With all the complaints about KDE, why do I even bother? Well some key things that pushed me towards KDE:
  • Bluetooth worked. I can see and transfer files to my Nokia 6230i. Although I still couldn't get it to sync. In Gnome, it sees my cell phone, but does not make any associations with it.
  • I like Kopete because it gives me some hope that my webcam may work. Although it doesn't.
  • I like the notion of KWallet which stores all the passwords in one convenient location. Although Firefox does not use it.
  • I like the Crystal window decoration (its like cheap Vista). Though I am pretty sure if I try hard enough, I would be able to pull that in Gnome anyway.
  • KDE has an automatic wallpaper switcher built in.

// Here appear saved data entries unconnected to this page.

theorem State.orderly_onHome (f : Home → Home) (h : s.orderly t)
    (h2 : t.home.wf = true → (f t.home).wf = true := by
      first | exact id | (intro hw; simp only [Home.wf, Bool.and_eq_true] at hw ⊢; simp_all) | (intro hw; simp only [Home.wf] at hw ⊢; simp_all)) :
    s.orderly (t.onHome f) := by
  refine State.orderly_trans h ⟨rfl, rfl, fun w => ?_⟩
  simp only [State.wf, Bool.and_eq_true] at w ⊢; simp_all [State.onHome]

theorem State.orderly_onPeer (f : Peer → Peer) (h : s.orderly t)
    (h2 : t.peer.wf = true → (f t.peer).wf = true := by
      first | exact id | (intro hw; simp only [Peer.wf, Bool.and_eq_true] at hw ⊢; simp_all) | (intro hw; simp only [Peer.wf] at hw ⊢; simp_all)) :
    s.orderly (t.onPeer f) := by
  refine State.orderly_trans h ⟨rfl, rfl, fun w => ?_⟩
  simp only [State.wf, Bool.and_eq_true] at w ⊢; simp_all [State.onPeer]

theorem State.orderly_onPrt (f : Prt → Prt) (h : s.orderly t)
    (h2 : t.prt.wf = true → (f t.prt).wf = true := by
      first | exact id | (intro hw; simp only [Prt.wf, Bool.and_eq_true] at hw ⊢; simp_all) | (intro hw; simp only [Prt.wf] at hw ⊢; simp_all)) :
    s.orderly (t.onPrt f) := by
  refine State.orderly_trans h ⟨rfl, rfl, fun w => ?_⟩
  simp only [State.wf, Bool.and_eq_true] at w ⊢; simp_all [State.onPrt]

theorem State.orderly_onArb (f : Arb → Arb) (h : s.orderly t)
    (h2 : t.arb.wf = true → (f t.arb).wf = true := by
      first | exact id | (intro hw; simp only [Arb.wf, Bool.and_eq_true] at hw ⊢; simp_all) | (intro hw; simp only [Arb.wf] at hw ⊢; simp_all)) :
    s.orderly (t.onArb f) := by
  refine State.orderly_trans h ⟨rfl, rfl, fun w => ?_⟩
  simp only [State.wf, Bool.and_eq_true] at w ⊢; simp_all [State.onArb]

theorem State.orderly_onPwr (f : Pwr → Pwr) (h : s.orderly t)
    (h2 : t.pwr.wf = true → (f t.pwr).wf = true := by
      first | exact id | (intro hw; simp only [Pwr.wf, Bool.and_eq_true] at hw ⊢; simp_all) | (intro hw; simp only [Pwr.wf] at hw ⊢; simp_all)) :
    s.orderly (t.onPwr f) := by
  refine State.orderly_trans h ⟨rfl, rfl, fun w => ?_⟩
  simp only [State.wf, Bool.and_eq_true] at w ⊢; simp_all [State.onPwr]

theorem State.orderly_onTwn (f : Twn → Twn) (h : s.orderly t) : s.orderly (t.onTwn f) := State.orderly_trans h ⟨rfl, rfl, id⟩

theorem State.orderly_onRas (f : Ras → Ras) (h : s.orderly t)
    (h2 : t.ras.wf = true → (f t.ras).wf = true := by
      first | (intro hw; simp only [Ras.wf] at hw ⊢; with_reducible exact hw) | exact id | (intro hw; simp only [Ras.wf] at hw ⊢; simp_all)) :
    s.orderly (t.onRas f) := by
  refine State.orderly_trans h ⟨rfl, rfl, fun w => ?_⟩
  simp only [State.wf, Bool.and_eq_true] at w ⊢; simp_all [State.onRas]

theorem State.orderly_onLink (k : Nat) (f : Link → Link) (h : s.orderly t) : s.orderly (t.onLink k f) := State.orderly_onHlk _ h

theorem State.orderly_onInst (a b : Nat) (f : Inst → Inst) (h : s.orderly t) : s.orderly (t.onInst a b f) := State.orderly_onHlk _ h

theorem State.orderly_onAer (a b : Nat) (f : Aer → Aer) (h : s.orderly t) : s.orderly (t.onAer a b f) := State.orderly_onHlk _ h

theorem State.orderly_resetInst (a b : Nat) (i : Inst) (h : s.orderly t) : s.orderly (t.resetInst a b i) :=
  State.orderly_onAer _ _ _ (State.orderly_onInst _ _ _ h)

theorem State.orderly_onPart (k : Nat) (f : Part → Part) (h : s.orderly t) : s.orderly (t.onPart k f) := State.orderly_onPrt _ h

/-- A view's sticky registers change. -/
theorem State.orderly_setView (pg view : Nat) (k : Sticky) (h : s.orderly t) : s.orderly (t.setView pg view k) := by
  have key : s.orderly (t.onGlb fun g => { g with sticky := tabPut stickyDflt g.sticky (view * 32 + pg) k }) := State.orderly_onGlb _ h
  unfold State.setView
  dsimp only
  split
  · exact State.orderly_steady key (State.steady_edge _ (State.steady_refl _))
  · exact key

  • KDE's file browser acts like a browser rather than the way Windows 95 used to work. Although there was a setting to change that in Gnome hidden in gconf so I was able to get around that limitation.
I've gotten a bit further with the network printer on Mandriva than I did with Ubuntu or PC-BSD. I see the printer in the CUPS server, but I still cannot print. Nor can I scan or fax. Although Mandriva pulls in the Microsoft TrueType fonts such as Tahoma and Trebuchet MS. It still was not able to pull in my new favourite UI font: Segoe UI. So my UI still does not look a clean cut as my patched XP using Luna QQ. Mandriva also uses Firefox 1.5 and since it is just an RPM based system, you have to go grab 2.0 yourself and to the installation yourself rather than relying on an RPM installer. The excuse being that 2.0 is buggy. There is no BitTorrent client that is in Mandriva's packages either. I had to download and install KTorrent manually through downloaded RPMs. Unfortunately, I couldn't even get any downloads started with the thing. It does not "just work" like uTorrent does for Windows. The software update function of Mandriva has no "select all" in their package update UI. This means that I have to individually select the updates and click on apply. It is too bad that Mandriva was not enough to get me to switch yet. I liked how a lot of things just worked out of the box unlike Ubuntu. However, there are still some major glitches with it in terms of a full user experience. So it will just be remaining in its partition almost never to be used again.